December 9, 2013 by caitlinvaclark
On Friday night, we went to Christmas at Kew Gardens which was a bust. I was all geared up for a tacky Christmas trail walk. Maybe some Elvis Christmas carols in the background. Definitely a perfect event to kick off the holiday season. But instead it was this:
Some trees with spotlights on them. Oh and nature information stations. No Christmas lights. No fat Santas. No fake snow (which definitely was advertised during the website’s video). Honestly no Christmas spirit at all. One of our friends used spotify to play a Christmas playlist as we walked the trail. This was met with many glares and a few bah humbugs. Lame.
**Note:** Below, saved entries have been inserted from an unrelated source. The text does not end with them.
-- ==== Sys2Proof/Laws/State.lean ====
section
/-! SUPPORT. One lemma per field of State per named update, so that no proof unfolds a record update. -/

namespace Sys2Proof.Machine

variable (s : State)

/-! ### writeX -/

@[simp] theorem writeX_x (i : Fin 7) (v : Half) : (s.writeX i v).x = s.x.set i v := rfl
@[simp] theorem writeX_r (i : Fin 7) (v : Half) : (s.writeX i v).r = s.r := rfl
@[simp] theorem writeX_g (i : Fin 7) (v : Half) : (s.writeX i v).g = s.g := rfl
@[simp] theorem writeX_b (i : Fin 7) (v : Half) : (s.writeX i v).b = s.b := rfl
@[simp] theorem writeX_hq (i : Fin 7) (v : Half) : (s.writeX i v).hq = s.hq := rfl
@[simp] theorem writeX_curHue (i : Fin 7) (v : Half) : (s.writeX i v).curHue = s.curHue := rfl
@[simp] theorem writeX_level (i : Fin 7) (v : Half) : (s.writeX i v).level = s.level := rfl
@[simp] theorem writeX_pos (i : Fin 7) (v : Half) : (s.writeX i v).pos = s.pos := rfl
@[simp] theorem writeX_tick (i : Fin 7) (v : Half) : (s.writeX i v).tick = s.tick := rfl
@[simp] theorem writeX_framesLeft (i : Fin 7) (v : Half) : (s.writeX i v).framesLeft = s.framesLeft := rfl
@[simp] theorem writeX_cause (i : Fin 7) (v : Half) : (s.writeX i v).cause = s.cause := rfl
@[simp] theorem writeX_lineR (i : Fin 7) (v : Half) : (s.writeX i v).lineR = s.lineR := rfl
@[simp] theorem writeX_lineG (i : Fin 7) (v : Half) : (s.writeX i v).lineG = s.lineG := rfl
@[simp] theorem writeX_lineB (i : Fin 7) (v : Half) : (s.writeX i v).lineB = s.lineB := rfl
@[simp] theorem writeX_prox (i : Fin 7) (v : Half) : (s.writeX i v).prox = s.prox := rfl
@[simp] theorem writeX_host (i : Fin 7) (v : Half) : (s.writeX i v).host = s.host := rfl
@[simp] theorem writeX_moves (i : Fin 7) (v : Half) : (s.writeX i v).moves = s.moves := rfl

/-! ### writeColour -/

@[simp] theorem writeColour_x (cr cg cb : Byte) : (s.writeColour cr cg cb).x = s.x := rfl
@[simp] theorem writeColour_r (cr cg cb : Byte) : (s.writeColour cr cg cb).r = cr := rfl
@[simp] theorem writeColour_g (cr cg cb : Byte) : (s.writeColour cr cg cb).g = cg := rfl
@[simp] theorem writeColour_b (cr cg cb : Byte) : (s.writeColour cr cg cb).b = cb := rfl
@[simp] theorem writeColour_hq (cr cg cb : Byte) : (s.writeColour cr cg cb).hq = s.hq := rfl
@[simp] theorem writeColour_curHue (cr cg cb : Byte) : (s.writeColour cr cg cb).curHue = s.curHue := rfl
@[simp] theorem writeColour_level (cr cg cb : Byte) : (s.writeColour cr cg cb).level = s.level := rfl
@[simp] theorem writeColour_pos (cr cg cb : Byte) : (s.writeColour cr cg cb).pos = s.pos := rfl
@[simp] theorem writeColour_tick (cr cg cb : Byte) : (s.writeColour cr cg cb).tick = s.tick := rfl
@[simp] theorem writeColour_framesLeft (cr cg cb : Byte) : (s.writeColour cr cg cb).framesLeft = s.framesLeft := rfl
@[simp] theorem writeColour_cause (cr cg cb : Byte) : (s.writeColour cr cg cb).cause = s.cause := rfl
@[simp] theorem writeColour_lineR (cr cg cb : Byte) : (s.writeColour cr cg cb).lineR = s.lineR := rfl
@[simp] theorem writeColour_lineG (cr cg cb : Byte) : (s.writeColour cr cg cb).lineG = s.lineG := rfl
@[simp] theorem writeColour_lineB (cr cg cb : Byte) : (s.writeColour cr cg cb).lineB = s.lineB := rfl
@[simp] theorem writeColour_prox (cr cg cb : Byte) : (s.writeColour cr cg cb).prox = s.prox := rfl
@[simp] theorem writeColour_host (cr cg cb : Byte) : (s.writeColour cr cg cb).host = s.host := rfl
@[simp] theorem writeColour_moves (cr cg cb : Byte) : (s.writeColour cr cg cb).moves = s.moves := rfl

/-! ### writeHq -/

@[simp] theorem writeHq_x (v : Half) : (s.writeHq v).x = s.x := rfl
@[simp] theorem writeHq_r (v : Half) : (s.writeHq v).r = s.r := rfl
@[simp] theorem writeHq_g (v : Half) : (s.writeHq v).g = s.g := rfl
@[simp] theorem writeHq_b (v : Half) : (s.writeHq v).b = s.b := rfl
@[simp] theorem writeHq_hq (v : Half) : (s.writeHq v).hq = v := rfl
@[simp] theorem writeHq_curHue (v : Half) : (s.writeHq v).curHue = s.curHue := rfl
@[simp] theorem writeHq_level (v : Half) : (s.writeHq v).level = s.level := rfl
@[simp] theorem writeHq_pos (v : Half) : (s.writeHq v).pos = s.pos := rfl
@[simp] theorem writeHq_tick (v : Half) : (s.writeHq v).tick = s.tick := rfl
@[simp] theorem writeHq_framesLeft (v : Half) : (s.writeHq v).framesLeft = s.framesLeft := rfl
@[simp] theorem writeHq_cause (v : Half) : (s.writeHq v).cause = s.cause := rfl
@[simp] theorem writeHq_lineR (v : Half) : (s.writeHq v).lineR = s.lineR := rfl
@[simp] theorem writeHq_lineG (v : Half) : (s.writeHq v).lineG = s.lineG := rfl
@[simp] theorem writeHq_lineB (v : Half) : (s.writeHq v).lineB = s.lineB := rfl
@[simp] theorem writeHq_prox (v : Half) : (s.writeHq v).prox = s.prox := rfl
@[simp] theorem writeHq_host (v : Half) : (s.writeHq v).host = s.host := rfl
@[simp] theorem writeHq_moves (v : Half) : (s.writeHq v).moves = s.moves := rfl

/-! ### writeAnimation -/

@[simp] theorem writeAnimation_x (h : Half) (l : Byte) : (s.writeAnimation h l).x = s.x := rfl
@[simp] theorem writeAnimation_r (h : Half) (l : Byte) : (s.writeAnimation h l).r = s.r := rfl
@[simp] theorem writeAnimation_g (h : Half) (l : Byte) : (s.writeAnimation h l).g = s.g := rfl
@[simp] theorem writeAnimation_b (h : Half) (l : Byte) : (s.writeAnimation h l).b = s.b := rfl
@[simp] theorem writeAnimation_hq (h : Half) (l : Byte) : (s.writeAnimation h l).hq = s.hq := rfl
@[simp] theorem writeAnimation_curHue (h : Half) (l : Byte) : (s.writeAnimation h l).curHue = h := rfl
@[simp] theorem writeAnimation_level (h : Half) (l : Byte) : (s.writeAnimation h l).level = l := rfl
@[simp] theorem writeAnimation_pos (h : Half) (l : Byte) : (s.writeAnimation h l).pos = s.pos := rfl
@[simp] theorem writeAnimation_tick (h : Half) (l : Byte) : (s.writeAnimation h l).tick = s.tick := rfl
@[simp] theorem writeAnimation_framesLeft (h : Half) (l : Byte) : (s.writeAnimation h l).framesLeft = s.framesLeft := rfl
@[simp] theorem writeAnimation_cause (h : Half) (l : Byte) : (s.writeAnimation h l).cause = s.cause := rfl
@[simp] theorem writeAnimation_lineR (h : Half) (l : Byte) : (s.writeAnimation h l).lineR = s.lineR := rfl
@[simp] theorem writeAnimation_lineG (h : Half) (l : Byte) : (s.writeAnimation h l).lineG = s.lineG := rfl
@[simp] theorem writeAnimation_lineB (h : Half) (l : Byte) : (s.writeAnimation h l).lineB = s.lineB := rfl
@[simp] theorem writeAnimation_prox (h : Half) (l : Byte) : (s.writeAnimation h l).prox = s.prox := rfl
@[simp] theorem writeAnimation_host (h : Half) (l : Byte) : (s.writeAnimation h l).host = s.host := rfl
@[simp] theorem writeAnimation_moves (h : Half) (l : Byte) : (s.writeAnimation h l).moves = s.moves := rfl

/-! ### setPos -/

@[simp] theorem setPos_x (q : Pos) : (s.setPos q).x = s.x := rfl
@[simp] theorem setPos_r (q : Pos) : (s.setPos q).r = s.r := rfl
@[simp] theorem setPos_g (q : Pos) : (s.setPos q).g = s.g := rfl
@[simp] theorem setPos_b (q : Pos) : (s.setPos q).b = s.b := rfl
@[simp] theorem setPos_hq (q : Pos) : (s.setPos q).hq = s.hq := rfl
@[simp] theorem setPos_curHue (q : Pos) : (s.setPos q).curHue = s.curHue := rfl
@[simp] theorem setPos_level (q : Pos) : (s.setPos q).level = s.level := rfl
@[simp] theorem setPos_pos (q : Pos) : (s.setPos q).pos = q := rfl
@[simp] theorem setPos_tick (q : Pos) : (s.setPos q).tick = s.tick := rfl
@[simp] theorem setPos_framesLeft (q : Pos) : (s.setPos q).framesLeft = s.framesLeft := rfl
@[simp] theorem setPos_cause (q : Pos) : (s.setPos q).cause = s.cause := rfl
@[simp] theorem setPos_lineR (q : Pos) : (s.setPos q).lineR = s.lineR := rfl
@[simp] theorem setPos_lineG (q : Pos) : (s.setPos q).lineG = s.lineG := rfl
@[simp] theorem setPos_lineB (q : Pos) : (s.setPos q).lineB = s.lineB := rfl
@[simp] theorem setPos_prox (q : Pos) : (s.setPos q).prox = s.prox := rfl
@[simp] theorem setPos_host (q : Pos) : (s.setPos q).host = s.host := rfl
@[simp] theorem setPos_moves (q : Pos) : (s.setPos q).moves = s.moves := rfl

/-! ### startFrames -/

@[simp] theorem startFrames_x (n : Byte) (q : Pos) : (s.startFrames n q).x = s.x := rfl
@[simp] theorem startFrames_r (n : Byte) (q : Pos) : (s.startFrames n q).r = s.r := rfl
@[simp] theorem startFrames_g (n : Byte) (q : Pos) : (s.startFrames n q).g = s.g := rfl
@[simp] theorem startFrames_b (n : Byte) (q : Pos) : (s.startFrames n q).b = s.b := rfl
@[simp] theorem startFrames_hq (n : Byte) (q : Pos) : (s.startFrames n q).hq = s.hq := rfl
@[simp] theorem startFrames_curHue (n : Byte) (q : Pos) : (s.startFrames n q).curHue = s.curHue := rfl
@[simp] theorem startFrames_level (n : Byte) (q : Pos) : (s.startFrames n q).level = s.level := rfl
@[simp] theorem startFrames_pos (n : Byte) (q : Pos) : (s.startFrames n q).pos = q := rfl
@[simp] theorem startFrames_tick (n : Byte) (q : Pos) : (s.startFrames n q).tick = 0 := rfl
@[simp] theorem startFrames_framesLeft (n : Byte) (q : Pos) : (s.startFrames n q).framesLeft = n := rfl
@[simp] theorem startFrames_cause (n : Byte) (q : Pos) : (s.startFrames n q).cause = s.cause := rfl
@[simp] theorem startFrames_lineR (n : Byte) (q : Pos) : (s.startFrames n q).lineR = s.lineR := rfl
@[simp] theorem startFrames_lineG (n : Byte) (q : Pos) : (s.startFrames n q).lineG = s.lineG := rfl
@[simp] theorem startFrames_lineB (n : Byte) (q : Pos) : (s.startFrames n q).lineB = s.lineB := rfl
@[simp] theorem startFrames_prox (n : Byte) (q : Pos) : (s.startFrames n q).prox = s.prox := rfl
@[simp] theorem startFrames_host (n : Byte) (q : Pos) : (s.startFrames n q).host = s.host := rfl
@[simp] theorem startFrames_moves (n : Byte) (q : Pos) : (s.startFrames n q).moves = s.moves := rfl

/-! ### driveLines -/

@[simp] theorem driveLines_x (lr lg lb : Bool) : (s.driveLines lr lg lb).x = s.x := rfl
@[simp] theorem driveLines_r (lr lg lb : Bool) : (s.driveLines lr lg lb).r = s.r := rfl
@[simp] theorem driveLines_g (lr lg lb : Bool) : (s.driveLines lr lg lb).g = s.g := rfl
@[simp] theorem driveLines_b (lr lg lb : Bool) : (s.driveLines lr lg lb).b = s.b := rfl
@[simp] theorem driveLines_hq (lr lg lb : Bool) : (s.driveLines lr lg lb).hq = s.hq := rfl
@[simp] theorem driveLines_curHue (lr lg lb : Bool) : (s.driveLines lr lg lb).curHue = s.curHue := rfl
@[simp] theorem driveLines_level (lr lg lb : Bool) : (s.driveLines lr lg lb).level = s.level := rfl
@[simp] theorem driveLines_pos (lr lg lb : Bool) : (s.driveLines lr lg lb).pos = s.pos := rfl
@[simp] theorem driveLines_tick (lr lg lb : Bool) : (s.driveLines lr lg lb).tick = s.tick := rfl
@[simp] theorem driveLines_framesLeft (lr lg lb : Bool) : (s.driveLines lr lg lb).framesLeft = s.framesLeft := rfl
@[simp] theorem driveLines_cause (lr lg lb : Bool) : (s.driveLines lr lg lb).cause = s.cause := rfl
@[simp] theorem driveLines_lineR (lr lg lb : Bool) : (s.driveLines lr lg lb).lineR = lr := rfl
@[simp] theorem driveLines_lineG (lr lg lb : Bool) : (s.driveLines lr lg lb).lineG = lg := rfl
@[simp] theorem driveLines_lineB (lr lg lb : Bool) : (s.driveLines lr lg lb).lineB = lb := rfl
@[simp] theorem driveLines_prox (lr lg lb : Bool) : (s.driveLines lr lg lb).prox = s.prox := rfl
@[simp] theorem driveLines_host (lr lg lb : Bool) : (s.driveLines lr lg lb).host = s.host := rfl
@[simp] theorem driveLines_moves (lr lg lb : Bool) : (s.driveLines lr lg lb).moves = s.moves := rfl

/-! ### popMove -/

@[simp] theorem popMove_x : (s.popMove).x = s.x := rfl
@[simp] theorem popMove_r : (s.popMove).r = s.r := rfl
@[simp] theorem popMove_g : (s.popMove).g = s.g := rfl
@[simp] theorem popMove_b : (s.popMove).b = s.b := rfl
@[simp] theorem popMove_hq : (s.popMove).hq = s.hq := rfl
@[simp] theorem popMove_curHue : (s.popMove).curHue = s.curHue := rfl
@[simp] theorem popMove_level : (s.popMove).level = s.level := rfl
@[simp] theorem popMove_pos : (s.popMove).pos = s.pos := rfl
@[simp] theorem popMove_tick : (s.popMove).tick = s.tick := rfl
@[simp] theorem popMove_framesLeft : (s.popMove).framesLeft = s.framesLeft := rfl
@[simp] theorem popMove_cause : (s.popMove).cause = s.cause := rfl
@[simp] theorem popMove_lineR : (s.popMove).lineR = s.lineR := rfl
@[simp] theorem popMove_lineG : (s.popMove).lineG = s.lineG := rfl
@[simp] theorem popMove_lineB : (s.popMove).lineB = s.lineB := rfl
@[simp] theorem popMove_prox : (s.popMove).prox = s.prox := rfl
@[simp] theorem popMove_host : (s.popMove).host = s.host := rfl
@[simp] theorem popMove_moves : (s.popMove).moves = s.moves.tail := rfl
I’ve double checked and it is very much advertised as a Christmas event. But as festive as it got was a mulled wine and “winter waffle” station half way through the trail. But of course our excitement/desperation was met with the news that the mulled wine was sold out. I guess all the adults at this thing had been feeling duped and like booze was the only way to make it through the second half of the trail.
In any event, we made up for it with tree decorating on Sunday night. Every year I use tree decorating night as an excuse to throw a mini party. Even if it’s just a party of two.
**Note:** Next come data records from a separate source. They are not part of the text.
/-! ### A trigger beside a step that does not read the animation state (R147, R205) -/

/-- `s` with another animation state, another level of `prox` and other turns to come. -/
def State.withAnimationSide (s : State) (h : Half) (l : Byte) (px : Bool) (mv : List Move) : State :=
  { s with curHue := h, level := l, prox := px, moves := mv }

/-- What a level change writes depends on the animation state and the level of `prox` alone. -/
theorem senseProx_withAnimationSide (p : Params) (v : Bool) (s t : State) (mv : List Move) :
    senseProx p v (t.withAnimationSide s.curHue s.level s.prox mv) =
      t.withAnimationSide (senseProx p v s).curHue (senseProx p v s).level v mv := by
  cases he : isTriggerEdge p.trigEdge s.prox v with
  | true =>
    rw [senseProx_of_edge (s := s) he, senseProx_of_edge (s := t.withAnimationSide s.curHue s.level s.prox mv) he]; rfl
  | false =>
    rw [senseProx_of_not_edge (s := s) he,
      senseProx_of_not_edge (s := t.withAnimationSide s.curHue s.level s.prox mv) he]; rfl

section
variable (h : Half) (l : Byte) (px : Bool) (mv : List Move)

theorem subTick_withAnimationSide (hsub : subTick s = .next t) :
    subTick (s.withAnimationSide h l px mv) = .next (t.withAnimationSide h l px mv) := by
  rcases subTick_cases hsub with ⟨ht, rfl⟩ | ⟨ht, hf, rfl⟩
  · exact subTick_of_lt (s := s.withAnimationSide h l px mv) ht
  · rw [subTick_of_last (s := s.withAnimationSide h l px mv) (Nat.not_lt.2 ht)]
    exact endFrame_of_ne_zero (s := (s.withAnimationSide h l px mv).compareLines) hf

/-- Outside SEQ_CONV and SEQ_ADV the core's turn is the same beside any animation state, and leaves it. -/
theorem step_withAnimationSide (hconv : s.pos ≠ .seqConv) (hadv : s.pos ≠ .seqAdv) (hcore : s.nextMove = .core)
    (hs : step s = .next t) :
    step (s.withAnimationSide h l px (.core :: mv)) = .next (t.withAnimationSide h l px mv) := by
  rcases step_turn_cases hs with ⟨hrst, -⟩ | ⟨v, hprox, -⟩ | ⟨w, i, ha, hd, hexec⟩ | ⟨w, ha, hw, rfl⟩ | ⟨-, hturn⟩
  · cases hcore.symm.trans hrst
  · cases hcore.symm.trans hprox
  · have ha' : Spec.Accepts (s.withAnimationSide h l px (.core :: mv)) w := ⟨rfl, ha.ready, ha.valid⟩
    obtain ⟨-, -, hlineR, hlineG, hlineB, -, hhost, -⟩ := exec_frame hexec
    have hkeep : t.withSurroundings h l (Spec.taken s).lineR (Spec.taken s).lineG (Spec.taken s).lineB px
        (Spec.taken s).host mv = t.withAnimationSide h l px mv := by
      rw [← hlineR, ← hlineG, ← hlineB, ← hhost]; rfl
    rw [step_of_accepts_ok ha' hd, ← hkeep]
    exact exec_withSurroundings hexec h l _ _ _ px _ mv
  · exact step_of_accepts_illegal (s := s.withAnimationSide h l px (.core :: mv)) ⟨rfl, ha.ready, ha.valid⟩ hw
  · rcases hturn with ⟨hwait, rfl⟩ | ⟨hpos, hsub⟩ | ⟨hpos, -⟩ | ⟨hpos, -⟩
    · exact waitingChangesNothing (s.withAnimationSide h l px (.core :: mv)) rfl hwait
    · rw [step_eq_subTick (s := s.withAnimationSide h l px (.core :: mv)) rfl hpos]
      exact subTick_withAnimationSide (s := Spec.turned s) h l px mv hsub
    · exact absurd hpos hconv
    · exact absurd hpos hadv

end

/-- A sub-tick that stops does so beside any animation state. -/
theorem step_noFrameLeft_withAnimationSide (h : Half) (l : Byte) (px : Bool) (mv : List Move)
    (hs : step s = .fault .noFrameLeft) :
    step (s.withAnimationSide h l px (.core :: mv)) = .fault .noFrameLeft := by
  obtain ⟨-, -, hstop⟩ := stepStopsOnlyWhereARuleHasNoValue s
  obtain ⟨-, -, hstop'⟩ := stepStopsOnlyWhereARuleHasNoValue (s.withAnimationSide h l px (.core :: mv))
  obtain ⟨-, hpos, ht, hf⟩ := hstop.1 hs
  exact hstop'.2 ⟨rfl, hpos, ht, hf⟩

/-- Settles O43: both orders are the core's step beside the animation state the level change writes; the core's step
leaves the animation state and the level for the change that comes after it. -/
theorem triggerCommutesOutsideTheReads : Obligations.TriggerCommutesOutsideTheReads := by
  intro s v ms hconv hadv
  have hfirst : step { s with moves := .prox v :: .core :: ms } = .next (s.withAnimationSide
      (senseProx Config.params v s).curHue (senseProx Config.params v s).level v (.core :: ms)) := by
    rw [← senseProx_withAnimationSide]; exact step_of_prox rfl
  rw [runSteps_succ_of_next 1 hfirst, runSteps_one]
  rcases step_outcome { s with moves := .core :: .prox v :: ms } with ⟨t, ht⟩ | ⟨-, -, hpos, -⟩ | ⟨hfault, -⟩
  · have hkeep : step { s with moves := .core :: .prox v :: ms } =
        .next (t.withAnimationSide s.curHue s.level s.prox (.prox v :: ms)) :=
      step_withAnimationSide (s := { s with moves := .core :: .prox v :: ms }) _ _ _ _ hconv hadv rfl ht
    have hsecond : step (t.withAnimationSide s.curHue s.level s.prox (.prox v :: ms)) = .next (t.withAnimationSide
        (senseProx Config.params v s).curHue (senseProx Config.params v s).level v ms) := by
      rw [← senseProx_withAnimationSide]; exact step_of_prox rfl
    rw [runSteps_succ_of_next 1 hkeep, runSteps_one, hsecond]
    exact step_withAnimationSide (s := { s with moves := .core :: .prox v :: ms }) _ _ v ms hconv hadv rfl ht
  · exact absurd hpos hconv
  · rw [runSteps_succ_of_fault 1 hfault]
    exact step_noFrameLeft_withAnimationSide (s := { s with moves := .core :: .prox v :: ms }) _ _ v ms hfault

/-! ### HALT (R193) -/

theorem status_fault_bit (h : s.pos = .halt) : s.status.extractLsb' 2 1 = 1 := by
  apply BitVec.eq_of_getLsbD_eq
  intro i hi
  obtain rfl : i = 0 := by omega
  simp [status_getLsbD, h]

/-- A level change leaves every register but the animation state, and that too when it is no edge. -/
theorem step_prox_frame (hprox : s.nextMove = .prox v) : ∃ t, step s = .next t ∧
    t = { Spec.turned s with prox := v, curHue := t.curHue, level := t.level } ∧
    (¬ Spec.Edge s.prox v → t.curHue = s.curHue ∧ t.level = s.level) := by
  by_cases he : Spec.Edge s.prox v
  · exact ⟨_, step_of_edge hprox he, rfl, fun hne => absurd he hne⟩
  · exact ⟨_, step_of_not_edge hprox he, rfl, fun _ => ⟨rfl, rfl⟩⟩

/-- Settles O48: the view of HALT, and its step by whose turn it is. -/
theorem haltIsLeftOnlyByReset : Obligations.HaltIsLeftOnlyByReset := fun s hpos =>
  ⟨by rw [State.cmdReady, hpos]; rfl, status_fault_bit hpos, status_extract_cause s,
    fun hrst => ⟨_, step_of_rst hrst, rfl, rfl⟩, fun hcore => waitingChangesNothing s hcore (.inl hpos),
    fun _ => step_prox_frame⟩

end Sys2Proof.Machine

/-! The converter's laws (spec/41_convert.md R107, R109, R110), CONV and the pseudo-instruction CONVERT (R81). -/

namespace Sys2Proof.Machine

variable {s t : State}

/-! ### CONV -/

/-- The colour of a hue, a saturation and a brightness by R108's listing. -/
theorem showColour_eq_channel (s : State) (hue sat val : Nat) : s.showColour hue sat val = s.writeColour
    (BitVec.ofNat 8 (Spec.channel hue sat val 0)) (BitVec.ofNat 8 (Spec.channel hue sat val 1))
    (BitVec.ofNat 8 (Spec.channel hue sat val 2)) := by
  rw [showColour_eq, convert_eq_channel]

/-- Settles O15: CONV shows the colour of its operands, which are `x[0]` to `x[2]`. -/
theorem convWritesConvertedColour : Obligations.ConvWritesConvertedColour :=
  fun s => congrArg _ (showColour_eq_channel s (s.operand .hue) (s.operand .sat) (s.operand .val))

/-! ### Brightness (R107) -/

theorem scale_full (w : Nat) : scale 100 w = w := Nat.mul_div_cancel w (by decide)

theorem scale_none (w : Nat) : scale 0 w = 0 := by rw [scale, Nat.mul_zero, Nat.zero_div]

/-- Settles O20: the laws of the scaling. -/
theorem brightnessScale : Obligations.BrightnessScale := fun _ w hv hw =>
  ⟨rfl, channel_mul_pct_le hw hv, scale_le hv, scale_full w, scale_none w⟩

/-! ### The ends of the percentages (R110 items 1 to 3, 5, 9) -/

theorem clampPct_of_le {v : Nat} (h : v ≤ 100) : clampPct v = v := Nat.min_eq_left h

theorem clampPct_of_ge {v : Nat} (h : 100 ≤ v) : clampPct v = 100 := Nat.min_eq_right h

/-- No saturation: every channel is blended to 255. -/
theorem channel_of_no_saturation (hue val i : Nat) : Spec.channel hue 0 val i = 255 * min val 100 / 100 := by
  rw [channel_eq_scale, white_eq_blend, clampPct_of_le (Nat.zero_le _), blend_none (raw_le _ _)]; rfl

/-- No brightness: every channel is scaled to 0. -/
theorem channel_of_no_brightness (hue sat i : Nat) : Spec.channel hue sat 0 i = 0 := by
  rw [channel_eq_scale, clampPct_of_le (Nat.zero_le _), scale_none]

/-- Full saturation and brightness: the raw value. -/
theorem channel_of_full (hue i : Nat) : Spec.channel hue 100 100 i = Spec.raw (reduceHue hue) i := by
  rw [channel_eq_scale, white_eq_blend, clampPct_of_ge le_rfl, blend_full, scale_full]

/-- Settles O22: each channel at the two ends. -/
theorem greyAndBlack : Obligations.GreyAndBlack := by
  intro hue sat val
  have hgrey (val : Nat) : convert hue 0 val =
      ⟨255 * min val 100 / 100, 255 * min val 100 / 100, 255 * min val 100 / 100⟩ := by
    simp only [convert_eq_channel, channel_of_no_saturation]
  exact ⟨hgrey val, hgrey 100, by simp only [convert_eq_channel, channel_of_no_brightness]⟩

/-- Red, green and blue in turn, the colours at the ends of the sectors (R110 item 1). -/
def primary (n : Nat) : Rgb Nat :=
  ⟨if n % 3 = 0 then 255 else 0, if n % 3 = 1 then 255 else 0, if n % 3 = 2 then 255 else 0⟩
I love making a holiday ham on the night we decorate our tree. You can snack while popping over to the tree to place an ornament.
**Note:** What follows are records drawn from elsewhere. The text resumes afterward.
-- ==== Sys2Proof/Word.lean ====
section
/-! DEFINITION. The word types of the block (00_scope.md R3, R8, R9; 30_encoding.md R62). -/

namespace Sys2Proof

/-- A memory byte or a general register: 8 bits (10_state.md R20, R34). -/
abbrev Byte := BitVec 8

/-- An instruction word, and the value of a 16-bit status output (10_state.md R32, 30_encoding.md R60). -/
abbrev Word := BitVec 16

/-- An address operand NNN or the index register: 12 bits (10_state.md R29, 30_encoding.md R62). -/
abbrev Addr := BitVec 12

/-- A register index X or Y, or a row count N: 4 bits (30_encoding.md R62). -/
abbrev Nibble := BitVec 4

end Sys2Proof
end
You can find my biscuit recipe here, but for savory ones I use milk (or buttermilk) instead of cream and leave out the sugar. Serve the biscuits with a great cheese, your favorite holiday ham recipe, and a good mustard. I found this perfect Cranberry Mustard while we were in Amsterdam!
And why not make a green bean casserole to round out the spread? I told you I love this stuff.
For dessert, I found yet another ridiculously good use for my pumpkin butter recipe. This time I swirled it into a simple bread pudding.
I served it with a dollop of Ginger Whiskey Cream- one of the fabulous items offered around the holidays here at our local grocery store, Waitrose.
You could certainly make your own boozy whipped cream or a scoop of vanilla ice cream never hurt anybody. Totally your call. Just go with it.
Pumpkin Butter Bread Pudding
8 cups cubed baguette, day old
¾ cup sugar
2 cups milk
1 ½ cups cream
2 Tbs brandy
1 cup pumpkin butter
Preheat oven to 375˚F.
Whisk together the eggs, sugar, milk, cream, and brandy. Toss with bread cubes. Gently fold in the pumpkin butter and pour mixture into a greased baking dish.
Cover with foil and bake for one hour. Remove cover and continue to bake for 30-40 minutes, until set.
*You can bake this for the first hour covered and then reserve to finish through before serving. Add about 10 minutes to the final cooking time.